Random Data Hacks

nctoolkit features a number of useful methods to tweak data.

Handling missing values

If you need to set or change missing values, you can use nctoolkit’s built-in methods: as_missing, missing_as and set_fill.

Changing an individual value or values within a range to missing values, is easy using as_missing. If you wanted to set zeroes to missing values, you would do the following:

ds.as_missing(0)

In some cases, you might want to set values within a range to missing. In that case, just supply a list to as_missing. The following would set all values from -100 to 0 to missing:

ds.as_missing([-1000, 0])

If you need to change missing values to a constant value, use missing_as.
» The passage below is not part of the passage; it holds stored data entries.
/-- SESSIONS_OPEN 0x1002:00 (R478). -/
def sessionsOpen : Nat := key 0x1002 0x00

/-- SESSION_IDLE 0x1002:01 (R478). -/
def sessionIdle : Nat := key 0x1002 0x01

/-- AUTH_FAILURES 0x1002:02 (R478). -/
def authFailures : Nat := key 0x1002 0x02

/-- FRAMES_DROPPED 0x1002:03 (R478). -/
def framesDropped : Nat := key 0x1002 0x03

/-- NOTIFY_DEPTH 0x1020:00 (R478). -/
def notifyDepth : Nat := key 0x1020 0x00

/-- NOTIFY_POP 0x1020:01 (R478). -/
def notifyPop : Nat := key 0x1020 0x01

/-- STORE_USED 0x1030:00 (R478). -/
def storeUsed : Nat := key 0x1030 0x00

/-- STORE_COMMITS 0x1030:01 (R478). -/
def storeCommits : Nat := key 0x1030 0x01

/-- ENDURANCE_WARNINGS 0x1030:02 (R478). -/
def enduranceWarnings : Nat := key 0x1030 0x02

/-- RATE_REFUSALS 0x1030:03 (R478). -/
def rateRefusals : Nat := key 0x1030 0x03

/-- BOOK_SCRIPT 0x1040:00 (R478). -/
def bookScript : Nat := key 0x1040 0x00

/-- BOOK_STATUS 0x1040:01 (R478). -/
def bookStatus : Nat := key 0x1040 0x01

/-- BOOK_FAIL_ITEM 0x1040:02 (R478). -/
def bookFailItem : Nat := key 0x1040 0x02

/-- BOOK_DIGEST 0x1040:03 (R478). -/
def bookDigest : Nat := key 0x1040 0x03

/-- PEER_KEY 0x9100+k:00 (R489). -/
def peerKey (n : Nat) : Nat := key (0x9100 + n) 0x00

/-- PEER_ROLE 0x9100+k:01 (R489). -/
def peerRole (n : Nat) : Nat := key (0x9100 + n) 0x01

/-- PKG_POWER 0x3000:00 (R516). -/
def pkgPower : Nat := key 0x3000 0x00

/-- POWER_CAP 0x3000:01 (R516). -/
def powerCap : Nat := key 0x3000 0x01

/-- RADIO_FLOOR 0x3000:02 (R516). -/
def radioFloor : Nat := key 0x3000 0x02

/-- CAP_UNMET 0x3000:03 (R516). -/
def capUnmet : Nat := key 0x3000 0x03

/-- CAP_EXCESS 0x3000:04 (R516). -/
def capExcess : Nat := key 0x3000 0x04

/-- POWER_STATE 0x3000:05 (R516). -/
def powerState : Nat := key 0x3000 0x05

/-- FORCE_LOWEST 0x3000:06 (R516). -/
def forceLowest : Nat := key 0x3000 0x06

/-- BURST_USED 0x3000:07 (R516). -/
def burstUsed : Nat := key 0x3000 0x07

/-- BURST_ENABLE 0x3000:08 (R516). -/
def burstEnable : Nat := key 0x3000 0x08

/-- VIN 0x3000:09 (R516). -/
def vin : Nat := key 0x3000 0x09

/-- IIN 0x3000:0A (R516). -/
def iin : Nat := key 0x3000 0x0A

/-- LOWEST_ENTRIES 0x3000:0B (R516). -/
def lowestEntries : Nat := key 0x3000 0x0B

/-- ALERT_CAUSE 0x3000:0C (R516). -/
def alertCause : Nat := key 0x3000 0x0C

/-- POWER_STATUS 0x3000:0D (R516). -/
def powerStatus : Nat := key 0x3000 0x0D

/-- ENERGY_TOTAL 0x3000:0E (R516). -/
def energyTotal : Nat := key 0x3000 0x0E

/-- SHARE_ORDER 0x3001:00 (R516). -/
def shareOrder : Nat := key 0x3001 0x00

/-- DOMAIN_ON 0x3010:00 (R516). -/
def domainOn : Nat := key 0x3010 0x00

/-- PX_ENABLE 0x3010:01 (R516). -/
def pxEnable : Nat := key 0x3010 0x01

/-- RAIL_CURRENT 0x3100+n:00 (R516). -/
def railCurrent (n : Nat) : Nat := key (0x3100 + n) 0x00

/-- RAIL_MAX_50US 0x3100+n:01 (R516). -/
def railMax50us (n : Nat) : Nat := key (0x3100 + n) 0x01

/-- GOVERNOR_ACTS 0x3100+n:02 (R516). -/
def railGovernorActs (n : Nat) : Nat := key (0x3100 + n) 0x02

/-- RAIL_CLEAR 0x3100+n:03 (R516). -/
def railClear (n : Nat) : Nat := key (0x3100 + n) 0x03

/-- TJ_MAX 0x3030:00 (R516). -/
def tjMax : Nat := key 0x3030 0x00

/-- THROTTLE_TEMP 0x3030:01 (R516). -/
def throttleTemp : Nat := key 0x3030 0x01

/-- THERMAL_THROTTLES 0x3030:02 (R516). -/
def thermalThrottles : Nat := key 0x3030 0x02

/-- KEEPING_LOCK 0x3040:00 (R516). -/
def keepingLock : Nat := key 0x3040 0x00

/-- PLL_RUNNING 0x3040:01 (R516). -/
def pllRunning : Nat := key 0x3040 0x01

/-- CORRECTED, CONTAINED, PARTITION_ERRORS 0x8000:00 (R544). -/
def errCount (k : Nat) : Nat := key 0x8000 (0x00 + k)

/-- FATAL 0x8000:03 (R544). -/
def fatal : Nat := key 0x8000 0x03

/-- TILE_WATCHDOG 0x8000:04 (R544). -/
def tileWatchdog : Nat := key 0x8000 0x04

/-- SRAM_CE_LIMIT 0x8000:05 (R544). -/
def sramCeLimit : Nat := key 0x8000 0x05

/-- HEALTH_SCORE 0x8001:00 (R544). -/
def healthScore : Nat := key 0x8001 0x00

/-- HEALTH_LEVEL 0x8001:01 (R544). -/
def healthLevel : Nat := key 0x8001 0x01

/-- DEGRADED 0x8001:02 (R544). -/
def degraded : Nat := key 0x8001 0x02

/-- LIVENESS 0x8002:00 (R544). -/
def liveness : Nat := key 0x8002 0x00

/-- SPARES_LEFT 0x8010+n:00 (R544). -/
def clusSparesLeft (n : Nat) : Nat := key (0x8010 + n) 0x00

/-- RETIRED_MAP 0x8010+n:01 (R544). -/
def clusRetiredMap (n : Nat) : Nat := key (0x8010 + n) 0x01

/-- PROMOTIONS 0x8010+n:02 (R544). -/
def clusPromotions (n : Nat) : Nat := key (0x8010 + n) 0x02

/-- EVENT_LAST 0x8020:00 (R544). -/
def eventLast : Nat := key 0x8020 0x00

/-- LOG_DEPTH 0x8100:00 (R544). -/
def logDepth : Nat := key 0x8100 0x00

/-- LOG_POP 0x8100:01 (R544). -/
def logPop : Nat := key 0x8100 0x01

/-- LOG_LOST 0x8100:02 (R544). -/
def logLost : Nat := key 0x8100 0x02

/-- PLOG 0x8100:03 (R544). -/
def plog : Nat := key 0x8100 0x03

/-- PLOG_SKIPPED 0x8100:04 (R544). -/
def plogSkipped : Nat := key 0x8100 0x04

/-- COPY_JOB 0x8200:00 (R544). -/
def copyJob : Nat := key 0x8200 0x00

/-- COPY_RANK 0x8200:01 (R544). -/
def copyRank : Nat := key 0x8200 0x01

/-- COPY_VA 0x8200:02 (R544). -/
def copyVa : Nat := key 0x8200 0x02

/-- COPY_LENGTH 0x8200:03 (R544). -/
def copyLength : Nat := key 0x8200 0x03

/-- COPY_START 0x8200:04 (R544). -/
def copyStart : Nat := key 0x8200 0x04

/-- COPY_STATUS 0x8200:05 (R544). -/
def copyStatus : Nat := key 0x8200 0x05

/-- COPY_BYTES 0x8200:06 (R544). -/
def copyBytes : Nat := key 0x8200 0x06

/-- COPY_DIGEST 0x8200:07 (R544). -/
def copyDigest : Nat := key 0x8200 0x07

/-- SELFTEST 0x8300:00 (R544). -/
def selftest : Nat := key 0x8300 0x00

/-- SELFTEST_STATUS 0x8300:01 (R544). -/
def selftestStatus : Nat := key 0x8300 0x01

/-- FW_IMAGE 0x8400:00 (R544). -/
def fwImage : Nat := key 0x8400 0x00

/-- FW_STAGED 0x8400:01 (R544). -/
def fwStaged : Nat := key 0x8400 0x01

/-- FW_STATUS 0x8400:02 (R544). -/
def fwStatus : Nat := key 0x8400 0x02

/-- FW_SWITCH_LNC 0x8410+n:00 (R544). -/
def fwswFwSwitchLnc (n : Nat) : Nat := key (0x8410 + n) 0x00

/-- STARTUP_STAGE 0x8500:00 (R561). -/
def startupStage : Nat := key 0x8500 0x00

/-- CHIP_RESET 0x8500:01 (R561). -/
def chipReset : Nat := key 0x8500 0x01

/-- CLUSTER_RESET 0x8500:02 (R561). -/
def clusterReset : Nat := key 0x8500 0x02

/-- PARTITION_RESET 0x8500:03 (R561). -/
def partitionReset : Nat := key 0x8500 0x03

/-- TILE_RESET 0x8500:04 (R561). -/
def tileReset : Nat := key 0x8500 0x04

/-- RESET_STATUS 0x8500:05 (R561). -/
def resetStatus : Nat := key 0x8500 0x05

/-- LAST_RESET 0x8500:06 (R561). -/
def lastReset : Nat := key 0x8500 0x06

/-- READY_LNC 0x8500:07 (R561). -/
def readyLnc : Nat := key 0x8500 0x07

/-- VENDOR_KEY_HASH 0x9000:00 (R578). -/
def vendorKeyHash : Nat := key 0x9000 0x00

/-- SECURITY_STATE 0x9000:01 (R578). -/
def securityState : Nat := key 0x9000 0x01

/-- ALIAS_KEY_ID 0x9000:02 (R578). -/
def aliasKeyId : Nat := key 0x9000 0x02

/-- DEVICEID_KEY 0x9000:03 (R578). -/
def deviceidKey : Nat := key 0x9000 0x03

/-- CERT_CHAIN 0x9000:04 (R578). -/
def certChain : Nat := key 0x9000 0x04

/-- BOOT_BANK 0x9000:05 (R578). -/
def bootBank : Nat := key 0x9000 0x05

/-- ROLLBACK_ADVANCE 0x9002:00 (R578). -/
def rollbackAdvance : Nat := key 0x9002 0x00

/-- ROLLBACK_COUNT 0x9002:01 (R578). -/
def rollbackCount (k : Nat) : Nat := key 0x9002 (0x01 + k)

/-- ROLLBACK_STATUS 0x9002:05 (R578). -/
def rollbackStatus : Nat := key 0x9002 0x05

/-- OWNER_KEY 0x9010+k:00 (R578). -/
def okeyOwnerKey (n : Nat) : Nat := key (0x9010 + n) 0x00

/-- OWNER_CMD 0x9020:00 (R578). -/
def ownerCmd : Nat := key 0x9020 0x00

/-- OWNER_NONCE 0x9020:01 (R578). -/
def ownerNonce : Nat := key 0x9020 0x01

/-- OWNER_STATUS 0x9020:02 (R578). -/
def ownerStatus : Nat := key 0x9020 0x02

/-- DEBUG_UNLOCK 0x9030:00 (R578). -/
def debugUnlock : Nat := key 0x9030 0x00

/-- DEBUG_STATUS 0x9030:01 (R578). -/
def debugStatus : Nat := key 0x9030 0x01

/-- SPDM_REQUEST 0x9040:00 (R578). -/
def spdmRequest : Nat := key 0x9040 0x00

/-- SPDM_RESPONSE 0x9040:01 (R578). -/
def spdmResponse : Nat := key 0x9040 0x01

/-- FUNC_MEAS 0x9050:00 (R578). -/
def funcMeas (f : Nat) : Nat := funcKey f 0x9050 0x00

/-- FUNC_MEAS_LOG 0x9050:01 (R578). -/
def funcMeasLog (f : Nat) : Nat := funcKey f 0x9050 0x01

/-- LANE_GROUPS 0x6040:00 (R468). -/
def laneGroups : Nat := key 0x6040 0x00

/-- Chip overhead counter k, 0xA201 (R101). -/
def overhead (k : Nat) : Nat := key 0xA201 k

end Reg

end Sys2Proof.Machine
end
The following would change missing values to a constant value of -9999.99:

ds.missing_as(-9999.99)

Sometimes you might want to change the fill value used in the netCDF file. This can be particularly useful if you are working with muiltiple files with different fill values. You can do this using using set_fill:

ds.set_fill(-9e38)

Shifting time

Sometimes the times in datasets are not quite what we want, and we need some way to adjust time. An example of this is when you are missing a year of data, so want to copy data from the prior year and use it. But first you would need to shift the times in that year forward by a year. You can do this with the shift method. This let’s you shift time forward by a specified number of hours, days, months or years. You just need to supply hours, days, months or years as an argument. So, if you wanted to shift time backward by one year, you would do the following:

ds.shift(years = -1)

If you wanted to shift time forward by 12 hours, this would do it:

ds.shift(hours = 12)

Note: this method allows partial matches to the arguments, so you could use hour, day, month or year just as easily.

Adding cell areas to a dataset

You can add grid cell areas to a dataset as follows:

ds.cell_area()

By default, this will add the cell area (in square metres) to the dataset. If you want the dataset to only include cell areas you need to set the join argument to False:

ds.cell_area(join = False)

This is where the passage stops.